▸ DATA FOR THIS TASK:
..............................

-- ==== Sys2Proof/Tests/Slice0.lean ====
section
/-! SUPPORT. Tests: ill-formed terms that well-formedness refuses, words written out from the spec's encodings, single steps
against the vectors of 95_test_vectors.md, and witnesses that the hypotheses of the statements can be met. -/

set_option maxRecDepth 20000

namespace Sys2Proof.Tests
open Sys2Proof.Machine Sys2Proof.Stated

/-! ### Helpers -/

/-- The long frame of 95_test_vectors.md. -/
def frame12 : Bytes := [0x81, 0x01, 0x02, 0x03, 0x04, 0x05, 0x06, 0x07, 0x08, 0x09, 0x0A, 0xB8]

/-- The short frame of 95_test_vectors.md. -/
def frame9 : Bytes := [0xD2, 0x10, 0x20, 0x30, 0x40, 0x50, 0x60, 0x70, 0xC0]

/-- A command frame. -/
def cmd9 : RawFrame := ⟨frame9, .loc, 0⟩

/-- A received frame. -/
def got9 : RawFrame := ⟨frame9, .heater, 5⟩

/-- A low pulse. -/
def lo (n : Nat) : Pulse := ⟨low, BitVec.ofNat 32 n⟩

/-- A high pulse. -/
def hi (n : Nat) : Pulse := ⟨high, BitVec.ofNat 32 n⟩

/-- What a field of the next state is, if there is one. -/
def gives {α : Type} (f : State → α) (i : Instr) (s : State) : Option α :=
  match exec i s with
  | .next t => some (f t)
  | .fault _ => none
  | .refused _ => none

/-- The reason an operation is refused, if it is. -/
def refusal (i : Instr) (s : State) : Option Refusal :=
  match exec i s with
  | .next _ => none
  | .fault _ => none
  | .refused r => some r

/-- The instruction the decoder reads from exactly these bytes. -/
def reads (bytes : Bytes) : Option Instr :=
  match decode Config.default bytes with
  | .ok (i, []) => some i
  | .ok (_, _ :: _) => none
  | .error _ => none

/-- A receiver with these decoder registers, its buffer holding these bytes, at time 450 000 with the last edge at 400 000. -/
def rx (st : DecState) (ph : Phase) (nbytes nbits : Nat) (cur : Byte) (bytes : Bytes) : State :=
  { State.reset with
    now := 450000
    cap := ⟨high, 400000⟩
    dec := ⟨bytes.zipIdx.foldl (fun m b => bufWrite m b.2 b.1) [], nbytes, cur, nbits, st, ph⟩ }

/-- The decoder registers as 95_test_vectors.md writes them. -/
structure DecView where
  state : DecState
  phase : Phase
  nbytes : Nat
  nbits : Nat
  cur : Byte
deriving DecidableEq, Repr

/-- The decoder registers of a state. -/
def decOf (s : State) : DecView := ⟨s.dec.state, s.dec.phase, s.dec.nbytes, s.dec.nbits, s.dec.cur⟩

/-- The events logged. -/
def eventsOf (s : State) : List Event := s.out.log.map LogEntry.event

/-- A receiver at rest at `now`, the controller last seen at `seen`, with these commands queued. -/
def sched (now : Nat) (seen : Option Nat) (cmds : List RawFrame) : State :=
  { State.reset with now := now, arb := { State.reset.arb with lastSeenController := seen }, txq := cmds }

/-- A transmission of `frame9` in segment `pos` of repetition `rep`, driving `lv`, at the time the segment ends. -/
def tx (rep pos : Nat) (lv : Level) : State :=
  { State.reset with
    now := 10009000
    cap := ⟨lv, 10000000⟩
    arb := { State.reset.arb with mode := .transmitting }
    line := ⟨.output, lv, high, lv, 0⟩
    seq := ⟨cmd9, rep, pos, 10009000⟩ }

/-- The reset state with no pin bound. -/
def noPin : State :=
  { State.reset with
    cfg := { Config.default with pinConfigured := false }, arb := { State.reset.arb with cfgErr := true } }

/-! ### Well-formedness refuses each ill-formed term -/

theorem test_wf_pulse_of_another_class :
    ((Instr.decIdle (hi 49999)).wf Config.default || (Instr.decBitLo (lo 1601)).wf Config.default ||
      (Instr.decStartLo (lo 8399)).wf Config.default || (Instr.decBitShort (hi 399)).wf Config.default ||
      (Instr.decBitLong (hi 3601)).wf Config.default || (Instr.decStartHi (hi 5601)).wf Config.default ||
      (Instr.decInvalid (hi 400)).wf Config.default) = false := by decide

theorem test_wf_frame_of_another_length :
    ((Instr.f12 frame9).wf Config.default || (Instr.f9 frame12).wf Config.default) = false := by decide

theorem test_wf_tick_out_of_range :
    ((Instr.tick 0).wf Config.default || (Instr.tick 18446744073709551617).wf Config.default) = false := by decide

theorem test_wf_number_above_a_byte :
    ((Instr.lenClass 256).wf Config.default || (Instr.frameOk .heater 256).wf Config.default) = false := by decide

..............................

Working from the material above, restate word for word the lines between the line with "high pulse. -/" and the line with "a state. -/", both included, and only those.

▸ ANSWER AREA:
/-- A high pulse. -/
def hi (n : Nat) : Pulse := ⟨high, BitVec.ofNat 32 n⟩

/-- What a field of the next state is, if there is one. -/
def gives {α : Type} (f : State → α) (i : Instr) (s : State) : Option α :=
  match exec i s with
  | .next t => some (f t)
  | .fault _ => none
  | .refused _ => none

/-- The reason an operation is refused, if it is. -/
def refusal (i : Instr) (s : State) : Option Refusal :=
  match exec i s with
  | .next _ => none
  | .fault _ => none
  | .refused r => some r

/-- The instruction the decoder reads from exactly these bytes. -/
def reads (bytes : Bytes) : Option Instr :=
  match decode Config.default bytes with
  | .ok (i, []) => some i
  | .ok (_, _ :: _) => none
  | .error _ => none

/-- A receiver with these decoder registers, its buffer holding these bytes, at time 450 000 with the last edge at 400 000. -/
def rx (st : DecState) (ph : Phase) (nbytes nbits : Nat) (cur : Byte) (bytes : Bytes) : State :=
  { State.reset with
    now := 450000
    cap := ⟨high, 400000⟩
    dec := ⟨bytes.zipIdx.foldl (fun m b => bufWrite m b.2 b.1) [], nbytes, cur, nbits, st, ph⟩ }

/-- The decoder registers as 95_test_vectors.md writes them. -/
structure DecView where
  state : DecState
  phase : Phase
  nbytes : Nat
  nbits : Nat
  cur : Byte
deriving DecidableEq, Repr

/-- The decoder registers of a state. -/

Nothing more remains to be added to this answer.